DATA SECTION below:

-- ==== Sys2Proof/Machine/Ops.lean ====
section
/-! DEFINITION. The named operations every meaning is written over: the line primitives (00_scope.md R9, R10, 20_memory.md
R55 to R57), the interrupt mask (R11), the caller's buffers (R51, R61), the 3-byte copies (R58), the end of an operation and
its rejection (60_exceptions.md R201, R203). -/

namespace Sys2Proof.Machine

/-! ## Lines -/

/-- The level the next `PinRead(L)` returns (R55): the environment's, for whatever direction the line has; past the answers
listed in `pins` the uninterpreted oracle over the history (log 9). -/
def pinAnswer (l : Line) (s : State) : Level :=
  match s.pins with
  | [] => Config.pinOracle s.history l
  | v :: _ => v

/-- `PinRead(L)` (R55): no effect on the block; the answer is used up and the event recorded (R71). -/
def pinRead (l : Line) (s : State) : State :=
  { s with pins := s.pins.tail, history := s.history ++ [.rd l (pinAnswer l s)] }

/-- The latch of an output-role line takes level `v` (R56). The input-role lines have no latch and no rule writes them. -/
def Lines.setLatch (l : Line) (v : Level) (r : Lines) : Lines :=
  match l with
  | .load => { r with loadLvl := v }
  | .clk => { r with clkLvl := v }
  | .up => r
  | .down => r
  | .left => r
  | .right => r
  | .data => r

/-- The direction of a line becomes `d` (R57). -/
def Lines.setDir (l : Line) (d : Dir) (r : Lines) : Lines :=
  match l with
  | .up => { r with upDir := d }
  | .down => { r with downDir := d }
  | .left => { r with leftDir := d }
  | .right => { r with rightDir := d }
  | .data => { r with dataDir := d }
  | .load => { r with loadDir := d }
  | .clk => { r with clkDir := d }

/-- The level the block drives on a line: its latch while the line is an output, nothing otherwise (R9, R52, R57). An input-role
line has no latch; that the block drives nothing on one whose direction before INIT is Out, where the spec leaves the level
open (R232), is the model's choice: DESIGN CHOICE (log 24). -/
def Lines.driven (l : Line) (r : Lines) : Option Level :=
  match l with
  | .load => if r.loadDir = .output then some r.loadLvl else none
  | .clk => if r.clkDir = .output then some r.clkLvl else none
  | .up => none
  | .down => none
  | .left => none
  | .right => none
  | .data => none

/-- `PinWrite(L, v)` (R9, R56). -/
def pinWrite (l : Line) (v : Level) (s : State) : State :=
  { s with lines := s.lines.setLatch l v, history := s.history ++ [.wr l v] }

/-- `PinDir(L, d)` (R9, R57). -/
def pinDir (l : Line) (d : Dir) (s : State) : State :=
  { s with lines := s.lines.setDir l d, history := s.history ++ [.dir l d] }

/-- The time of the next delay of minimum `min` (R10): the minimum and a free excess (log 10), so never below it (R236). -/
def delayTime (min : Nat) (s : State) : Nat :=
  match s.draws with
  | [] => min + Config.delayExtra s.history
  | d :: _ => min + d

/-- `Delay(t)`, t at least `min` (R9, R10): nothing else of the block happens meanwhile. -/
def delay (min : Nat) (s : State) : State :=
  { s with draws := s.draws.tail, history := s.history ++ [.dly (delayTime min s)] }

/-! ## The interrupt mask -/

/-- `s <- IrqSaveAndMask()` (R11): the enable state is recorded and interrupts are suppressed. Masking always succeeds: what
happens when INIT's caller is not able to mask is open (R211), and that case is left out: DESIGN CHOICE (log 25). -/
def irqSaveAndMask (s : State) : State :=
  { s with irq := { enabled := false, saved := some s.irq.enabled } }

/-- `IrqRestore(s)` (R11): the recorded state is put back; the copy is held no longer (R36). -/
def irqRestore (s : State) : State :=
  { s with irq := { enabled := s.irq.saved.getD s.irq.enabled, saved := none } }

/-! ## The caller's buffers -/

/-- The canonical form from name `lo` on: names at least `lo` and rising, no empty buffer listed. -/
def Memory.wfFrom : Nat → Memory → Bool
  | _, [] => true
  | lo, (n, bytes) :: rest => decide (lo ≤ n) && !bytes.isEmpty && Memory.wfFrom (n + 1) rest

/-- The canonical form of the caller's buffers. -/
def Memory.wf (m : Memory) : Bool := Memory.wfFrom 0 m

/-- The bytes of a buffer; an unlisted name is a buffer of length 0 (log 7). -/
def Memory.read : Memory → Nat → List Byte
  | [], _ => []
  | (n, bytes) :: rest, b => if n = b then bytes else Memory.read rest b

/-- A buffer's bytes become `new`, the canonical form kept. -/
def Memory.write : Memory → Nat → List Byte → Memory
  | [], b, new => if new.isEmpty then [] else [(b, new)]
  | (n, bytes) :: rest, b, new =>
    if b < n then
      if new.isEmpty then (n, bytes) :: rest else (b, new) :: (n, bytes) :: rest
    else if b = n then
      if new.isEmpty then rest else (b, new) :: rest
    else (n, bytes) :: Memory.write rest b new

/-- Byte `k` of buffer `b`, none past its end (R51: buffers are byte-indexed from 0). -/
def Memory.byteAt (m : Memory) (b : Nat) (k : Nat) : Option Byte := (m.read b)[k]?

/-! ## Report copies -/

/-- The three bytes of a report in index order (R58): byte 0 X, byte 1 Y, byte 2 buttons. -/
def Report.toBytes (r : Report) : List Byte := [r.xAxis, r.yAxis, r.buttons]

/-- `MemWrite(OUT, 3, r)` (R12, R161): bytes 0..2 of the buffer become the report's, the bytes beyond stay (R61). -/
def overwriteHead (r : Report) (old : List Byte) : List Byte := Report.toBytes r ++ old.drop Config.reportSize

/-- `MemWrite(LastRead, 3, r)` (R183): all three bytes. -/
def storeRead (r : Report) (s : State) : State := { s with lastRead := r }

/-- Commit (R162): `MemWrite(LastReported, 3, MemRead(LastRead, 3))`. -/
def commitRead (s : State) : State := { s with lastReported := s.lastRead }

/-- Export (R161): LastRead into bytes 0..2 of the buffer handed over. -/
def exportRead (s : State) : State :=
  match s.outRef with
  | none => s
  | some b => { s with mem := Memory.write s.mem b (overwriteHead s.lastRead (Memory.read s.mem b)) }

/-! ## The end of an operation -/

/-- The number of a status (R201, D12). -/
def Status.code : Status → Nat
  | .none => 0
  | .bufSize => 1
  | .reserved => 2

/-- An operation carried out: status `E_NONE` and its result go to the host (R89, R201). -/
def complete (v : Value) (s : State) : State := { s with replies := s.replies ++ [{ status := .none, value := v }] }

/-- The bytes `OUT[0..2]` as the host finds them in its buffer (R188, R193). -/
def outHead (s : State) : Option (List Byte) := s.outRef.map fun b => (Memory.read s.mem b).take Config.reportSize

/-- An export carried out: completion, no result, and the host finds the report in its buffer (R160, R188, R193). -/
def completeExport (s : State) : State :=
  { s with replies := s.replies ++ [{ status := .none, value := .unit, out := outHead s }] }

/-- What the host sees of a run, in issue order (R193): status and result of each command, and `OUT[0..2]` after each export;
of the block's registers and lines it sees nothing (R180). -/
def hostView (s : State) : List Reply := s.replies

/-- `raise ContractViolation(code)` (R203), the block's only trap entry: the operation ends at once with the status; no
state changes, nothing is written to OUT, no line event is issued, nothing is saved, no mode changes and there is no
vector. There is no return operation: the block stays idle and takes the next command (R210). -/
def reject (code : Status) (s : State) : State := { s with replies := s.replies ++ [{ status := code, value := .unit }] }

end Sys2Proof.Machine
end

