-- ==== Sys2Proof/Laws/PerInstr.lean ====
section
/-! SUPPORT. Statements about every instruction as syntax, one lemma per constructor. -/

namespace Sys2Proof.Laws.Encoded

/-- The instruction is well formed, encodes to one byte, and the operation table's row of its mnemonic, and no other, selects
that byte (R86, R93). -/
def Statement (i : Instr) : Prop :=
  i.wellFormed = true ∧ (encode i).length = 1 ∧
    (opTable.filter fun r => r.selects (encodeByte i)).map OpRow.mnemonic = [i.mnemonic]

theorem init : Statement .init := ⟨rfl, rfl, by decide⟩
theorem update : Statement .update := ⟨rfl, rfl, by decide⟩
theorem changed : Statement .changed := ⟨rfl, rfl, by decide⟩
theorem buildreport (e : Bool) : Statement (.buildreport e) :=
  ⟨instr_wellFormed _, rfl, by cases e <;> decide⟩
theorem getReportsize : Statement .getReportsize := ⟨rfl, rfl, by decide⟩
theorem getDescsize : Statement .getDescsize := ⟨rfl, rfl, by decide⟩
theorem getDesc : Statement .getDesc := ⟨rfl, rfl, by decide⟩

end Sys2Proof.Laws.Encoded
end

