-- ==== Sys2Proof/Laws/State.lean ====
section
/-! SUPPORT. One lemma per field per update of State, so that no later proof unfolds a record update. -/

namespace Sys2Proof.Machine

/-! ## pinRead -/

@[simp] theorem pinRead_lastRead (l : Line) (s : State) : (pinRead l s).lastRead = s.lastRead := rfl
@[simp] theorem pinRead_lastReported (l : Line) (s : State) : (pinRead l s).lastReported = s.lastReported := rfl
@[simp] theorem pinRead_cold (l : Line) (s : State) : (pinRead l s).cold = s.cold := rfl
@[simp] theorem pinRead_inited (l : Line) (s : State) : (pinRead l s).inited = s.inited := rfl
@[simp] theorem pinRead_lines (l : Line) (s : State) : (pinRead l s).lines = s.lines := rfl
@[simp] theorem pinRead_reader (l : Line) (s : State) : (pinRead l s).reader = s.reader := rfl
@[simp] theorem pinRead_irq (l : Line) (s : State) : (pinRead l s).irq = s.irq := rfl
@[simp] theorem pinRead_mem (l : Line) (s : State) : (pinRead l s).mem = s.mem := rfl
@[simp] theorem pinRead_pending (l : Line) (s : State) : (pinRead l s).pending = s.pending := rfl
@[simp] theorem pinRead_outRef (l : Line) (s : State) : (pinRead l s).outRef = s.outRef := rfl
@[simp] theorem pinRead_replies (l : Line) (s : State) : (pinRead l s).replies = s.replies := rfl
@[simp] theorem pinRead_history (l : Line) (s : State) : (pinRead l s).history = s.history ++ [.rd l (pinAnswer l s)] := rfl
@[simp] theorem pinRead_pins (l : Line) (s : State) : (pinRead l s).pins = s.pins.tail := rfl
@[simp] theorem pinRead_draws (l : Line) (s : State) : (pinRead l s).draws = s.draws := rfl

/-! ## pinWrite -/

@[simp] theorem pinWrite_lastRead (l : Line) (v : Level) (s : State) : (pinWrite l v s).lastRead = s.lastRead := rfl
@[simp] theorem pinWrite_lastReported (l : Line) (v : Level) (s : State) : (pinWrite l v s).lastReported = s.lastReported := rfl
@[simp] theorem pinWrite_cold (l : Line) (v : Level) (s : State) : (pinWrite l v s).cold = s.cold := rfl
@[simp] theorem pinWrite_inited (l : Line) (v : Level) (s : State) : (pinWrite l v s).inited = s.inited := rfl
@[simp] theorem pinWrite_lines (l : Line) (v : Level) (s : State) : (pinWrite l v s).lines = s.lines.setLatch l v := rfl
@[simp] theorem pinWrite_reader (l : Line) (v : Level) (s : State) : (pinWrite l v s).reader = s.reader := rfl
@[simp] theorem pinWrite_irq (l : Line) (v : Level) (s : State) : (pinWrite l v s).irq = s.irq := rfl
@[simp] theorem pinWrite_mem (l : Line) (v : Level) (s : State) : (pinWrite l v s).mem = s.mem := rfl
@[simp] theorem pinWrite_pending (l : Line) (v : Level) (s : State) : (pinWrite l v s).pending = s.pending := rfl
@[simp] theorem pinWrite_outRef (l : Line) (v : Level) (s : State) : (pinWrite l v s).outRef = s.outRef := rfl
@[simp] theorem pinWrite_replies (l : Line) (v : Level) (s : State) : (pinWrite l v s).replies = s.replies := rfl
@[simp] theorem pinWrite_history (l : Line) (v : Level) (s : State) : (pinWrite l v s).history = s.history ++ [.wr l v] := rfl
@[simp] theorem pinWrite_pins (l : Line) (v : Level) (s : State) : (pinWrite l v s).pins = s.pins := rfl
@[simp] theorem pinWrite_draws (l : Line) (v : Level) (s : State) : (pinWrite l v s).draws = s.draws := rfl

End of DATA SECTION.
DATA SECTION below:

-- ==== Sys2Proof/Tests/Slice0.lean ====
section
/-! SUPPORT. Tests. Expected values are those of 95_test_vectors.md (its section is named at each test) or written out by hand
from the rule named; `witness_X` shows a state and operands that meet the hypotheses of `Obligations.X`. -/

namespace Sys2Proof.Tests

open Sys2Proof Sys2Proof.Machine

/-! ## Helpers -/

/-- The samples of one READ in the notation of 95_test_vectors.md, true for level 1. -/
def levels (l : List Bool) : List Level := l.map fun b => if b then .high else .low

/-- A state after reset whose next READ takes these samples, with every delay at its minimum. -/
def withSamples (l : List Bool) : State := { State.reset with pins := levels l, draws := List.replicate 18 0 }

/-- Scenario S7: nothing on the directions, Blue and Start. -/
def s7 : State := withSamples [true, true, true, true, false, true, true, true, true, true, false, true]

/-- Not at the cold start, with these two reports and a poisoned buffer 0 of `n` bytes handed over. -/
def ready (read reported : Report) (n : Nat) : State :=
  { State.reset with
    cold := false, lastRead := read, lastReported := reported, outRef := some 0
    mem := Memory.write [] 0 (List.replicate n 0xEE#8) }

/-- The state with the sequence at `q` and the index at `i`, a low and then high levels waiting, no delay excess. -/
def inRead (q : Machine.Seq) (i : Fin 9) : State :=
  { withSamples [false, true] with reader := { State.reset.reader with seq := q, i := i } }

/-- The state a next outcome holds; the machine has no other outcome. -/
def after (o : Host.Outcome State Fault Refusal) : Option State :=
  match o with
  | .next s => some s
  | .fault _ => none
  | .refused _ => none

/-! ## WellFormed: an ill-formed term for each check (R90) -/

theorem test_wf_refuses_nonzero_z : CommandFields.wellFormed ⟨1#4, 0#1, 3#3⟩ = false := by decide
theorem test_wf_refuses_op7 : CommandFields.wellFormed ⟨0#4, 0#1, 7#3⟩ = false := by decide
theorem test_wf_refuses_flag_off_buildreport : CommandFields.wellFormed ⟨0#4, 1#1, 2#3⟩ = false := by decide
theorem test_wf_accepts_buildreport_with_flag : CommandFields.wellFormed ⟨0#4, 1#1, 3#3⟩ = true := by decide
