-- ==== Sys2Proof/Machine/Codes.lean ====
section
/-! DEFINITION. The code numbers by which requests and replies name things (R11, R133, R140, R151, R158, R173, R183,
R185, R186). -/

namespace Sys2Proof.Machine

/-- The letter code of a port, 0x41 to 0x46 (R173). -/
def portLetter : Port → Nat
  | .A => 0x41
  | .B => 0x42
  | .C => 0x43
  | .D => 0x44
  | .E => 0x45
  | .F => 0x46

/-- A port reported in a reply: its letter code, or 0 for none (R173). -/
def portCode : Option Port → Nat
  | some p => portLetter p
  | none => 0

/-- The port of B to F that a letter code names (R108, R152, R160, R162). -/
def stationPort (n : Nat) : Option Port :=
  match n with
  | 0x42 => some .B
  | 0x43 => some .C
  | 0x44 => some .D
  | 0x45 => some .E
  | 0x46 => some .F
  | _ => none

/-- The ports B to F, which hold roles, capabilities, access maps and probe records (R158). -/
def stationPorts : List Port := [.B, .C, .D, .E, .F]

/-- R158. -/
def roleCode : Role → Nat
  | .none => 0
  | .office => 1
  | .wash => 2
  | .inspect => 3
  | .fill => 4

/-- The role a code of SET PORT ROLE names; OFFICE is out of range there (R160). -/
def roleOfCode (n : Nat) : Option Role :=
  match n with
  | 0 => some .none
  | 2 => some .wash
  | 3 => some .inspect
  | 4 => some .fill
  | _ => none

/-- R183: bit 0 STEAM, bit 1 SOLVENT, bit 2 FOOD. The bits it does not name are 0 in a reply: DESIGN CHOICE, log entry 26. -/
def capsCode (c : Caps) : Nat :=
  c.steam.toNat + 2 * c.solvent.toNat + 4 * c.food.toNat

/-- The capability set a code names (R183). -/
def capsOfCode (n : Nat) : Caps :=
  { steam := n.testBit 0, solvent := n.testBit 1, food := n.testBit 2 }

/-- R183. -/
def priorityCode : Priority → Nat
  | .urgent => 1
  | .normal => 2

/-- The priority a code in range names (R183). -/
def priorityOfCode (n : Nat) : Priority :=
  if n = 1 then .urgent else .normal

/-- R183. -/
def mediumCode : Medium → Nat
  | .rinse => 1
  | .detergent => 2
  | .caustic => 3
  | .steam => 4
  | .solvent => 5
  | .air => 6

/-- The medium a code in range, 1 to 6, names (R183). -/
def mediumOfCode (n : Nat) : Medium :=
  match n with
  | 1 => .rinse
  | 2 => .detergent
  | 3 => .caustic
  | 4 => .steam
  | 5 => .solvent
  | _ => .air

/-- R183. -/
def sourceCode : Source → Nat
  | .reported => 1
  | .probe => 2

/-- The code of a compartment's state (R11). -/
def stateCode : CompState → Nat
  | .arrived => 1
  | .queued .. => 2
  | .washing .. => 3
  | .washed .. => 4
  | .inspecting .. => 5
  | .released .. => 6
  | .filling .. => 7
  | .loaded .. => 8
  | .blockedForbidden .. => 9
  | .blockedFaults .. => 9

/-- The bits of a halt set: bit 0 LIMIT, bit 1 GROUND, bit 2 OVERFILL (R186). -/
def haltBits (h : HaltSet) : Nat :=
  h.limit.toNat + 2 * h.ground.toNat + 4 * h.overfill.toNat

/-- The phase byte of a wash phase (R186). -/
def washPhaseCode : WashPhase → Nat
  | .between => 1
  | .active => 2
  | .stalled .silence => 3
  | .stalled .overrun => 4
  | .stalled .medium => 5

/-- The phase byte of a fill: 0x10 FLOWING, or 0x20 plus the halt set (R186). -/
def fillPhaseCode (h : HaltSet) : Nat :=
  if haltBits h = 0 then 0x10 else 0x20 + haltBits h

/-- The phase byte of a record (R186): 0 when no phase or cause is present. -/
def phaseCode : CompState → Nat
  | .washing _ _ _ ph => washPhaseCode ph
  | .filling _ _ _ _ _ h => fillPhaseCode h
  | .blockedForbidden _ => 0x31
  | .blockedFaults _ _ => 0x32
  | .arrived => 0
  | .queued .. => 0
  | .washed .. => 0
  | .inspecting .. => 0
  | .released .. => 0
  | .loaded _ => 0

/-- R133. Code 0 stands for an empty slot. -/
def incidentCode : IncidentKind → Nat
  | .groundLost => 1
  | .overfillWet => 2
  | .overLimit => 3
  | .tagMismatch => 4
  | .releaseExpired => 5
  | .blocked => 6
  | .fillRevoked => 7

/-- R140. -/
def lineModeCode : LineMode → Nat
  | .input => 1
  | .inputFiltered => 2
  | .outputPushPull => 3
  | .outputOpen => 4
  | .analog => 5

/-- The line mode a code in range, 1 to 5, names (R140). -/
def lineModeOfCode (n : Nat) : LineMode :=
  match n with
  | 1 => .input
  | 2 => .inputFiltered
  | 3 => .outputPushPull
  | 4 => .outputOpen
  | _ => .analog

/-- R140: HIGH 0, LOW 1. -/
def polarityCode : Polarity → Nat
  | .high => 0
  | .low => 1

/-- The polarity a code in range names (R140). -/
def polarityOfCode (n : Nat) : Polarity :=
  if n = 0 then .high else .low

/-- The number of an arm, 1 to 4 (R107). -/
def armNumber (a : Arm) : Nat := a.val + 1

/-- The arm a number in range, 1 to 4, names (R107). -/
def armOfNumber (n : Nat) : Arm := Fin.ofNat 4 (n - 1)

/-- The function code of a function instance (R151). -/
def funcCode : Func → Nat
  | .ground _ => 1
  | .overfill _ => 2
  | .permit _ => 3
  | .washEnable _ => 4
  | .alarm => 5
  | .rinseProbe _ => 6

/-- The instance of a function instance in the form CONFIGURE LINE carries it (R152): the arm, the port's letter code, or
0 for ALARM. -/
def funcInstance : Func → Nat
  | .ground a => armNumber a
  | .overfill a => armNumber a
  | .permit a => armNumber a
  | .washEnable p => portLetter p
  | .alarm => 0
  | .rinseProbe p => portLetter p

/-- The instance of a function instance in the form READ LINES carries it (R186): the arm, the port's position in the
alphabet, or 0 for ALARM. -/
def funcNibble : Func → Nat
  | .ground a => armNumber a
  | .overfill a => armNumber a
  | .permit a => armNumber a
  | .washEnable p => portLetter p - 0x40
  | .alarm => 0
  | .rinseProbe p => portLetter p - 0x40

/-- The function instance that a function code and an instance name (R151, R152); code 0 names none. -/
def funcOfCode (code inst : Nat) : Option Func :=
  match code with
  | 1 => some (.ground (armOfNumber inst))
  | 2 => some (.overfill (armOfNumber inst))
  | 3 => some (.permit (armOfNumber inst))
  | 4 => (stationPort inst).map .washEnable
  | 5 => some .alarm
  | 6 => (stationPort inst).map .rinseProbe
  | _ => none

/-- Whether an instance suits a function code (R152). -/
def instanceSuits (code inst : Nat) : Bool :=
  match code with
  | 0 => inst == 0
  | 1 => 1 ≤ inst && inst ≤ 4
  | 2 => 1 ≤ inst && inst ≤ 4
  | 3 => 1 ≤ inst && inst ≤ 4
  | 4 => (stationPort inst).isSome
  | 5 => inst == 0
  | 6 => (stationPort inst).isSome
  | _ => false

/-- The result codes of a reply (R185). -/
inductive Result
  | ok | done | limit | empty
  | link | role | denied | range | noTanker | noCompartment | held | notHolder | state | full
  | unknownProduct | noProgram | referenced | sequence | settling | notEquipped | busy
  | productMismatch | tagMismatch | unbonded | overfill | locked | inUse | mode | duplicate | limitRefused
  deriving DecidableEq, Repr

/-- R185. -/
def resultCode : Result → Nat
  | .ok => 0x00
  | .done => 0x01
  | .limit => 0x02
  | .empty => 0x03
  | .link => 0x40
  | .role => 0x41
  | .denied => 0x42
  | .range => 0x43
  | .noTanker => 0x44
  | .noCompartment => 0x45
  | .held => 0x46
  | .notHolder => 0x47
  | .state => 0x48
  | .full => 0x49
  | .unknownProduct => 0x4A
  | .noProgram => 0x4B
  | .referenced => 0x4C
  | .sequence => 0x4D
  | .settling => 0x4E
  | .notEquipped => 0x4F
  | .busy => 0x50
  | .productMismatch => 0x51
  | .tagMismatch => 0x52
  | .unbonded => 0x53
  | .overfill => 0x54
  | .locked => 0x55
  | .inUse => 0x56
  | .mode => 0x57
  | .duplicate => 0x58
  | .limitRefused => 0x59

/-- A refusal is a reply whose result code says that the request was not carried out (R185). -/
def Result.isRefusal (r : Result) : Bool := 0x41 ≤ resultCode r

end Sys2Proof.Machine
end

End of DATA SECTION.

→ WORK REQUIRED
Within the material above, copy exactly the lines from the line that holds "-- ==== Sys2Proof/Machine/Ops.lean" up to and including the line that holds "open (R232), is".

→ RESPONSE AREA
-- ==== Sys2Proof/Machine/Ops.lean ====
section
/-! DEFINITION. The named operations every meaning is written over: the line primitives (00_scope.md R9, R10, 20_memory.md
R55 to R57), the interrupt mask (R11), the caller's buffers (R51, R61), the 3-byte copies (R58), the end of an operation and
its rejection (60_exceptions.md R201, R203). -/

namespace Sys2Proof.Machine

/-! ## Lines -/

/-- The level the next `PinRead(L)` returns (R55): the environment's, for whatever direction the line has; past the answers
listed in `pins` the uninterpreted oracle over the history (log 9). -/
def pinAnswer (l : Line) (s : State) : Level :=
  match s.pins with
  | [] => Config.pinOracle s.history l
  | v :: _ => v

/-- `PinRead(L)` (R55): no effect on the block; the answer is used up and the event recorded (R71). -/
def pinRead (l : Line) (s : State) : State :=
  { s with pins := s.pins.tail, history := s.history ++ [.rd l (pinAnswer l s)] }

/-- The latch of an output-role line takes level `v` (R56). The input-role lines have no latch and no rule writes them. -/
def Lines.setLatch (l : Line) (v : Level) (r : Lines) : Lines :=
  match l with
  | .load => { r with loadLvl := v }
  | .clk => { r with clkLvl := v }
  | .up => r
  | .down => r
  | .left => r
  | .right => r
  | .data => r

/-- The direction of a line becomes `d` (R57). -/
def Lines.setDir (l : Line) (d : Dir) (r : Lines) : Lines :=
  match l with
  | .up => { r with upDir := d }
  | .down => { r with downDir := d }
  | .left => { r with leftDir := d }
  | .right => { r with rightDir := d }
  | .data => { r with dataDir := d }
  | .load => { r with loadDir := d }
  | .clk => { r with clkDir := d }

/-- The level the block drives on a line: its latch while the line is an output, nothing otherwise (R9, R52, R57). An input-role
line has no latch; that the block drives nothing on one whose direction before INIT is Out, where the spec leaves the level
open (R232), is the model's choice: DESIGN CHOICE (log 24). -/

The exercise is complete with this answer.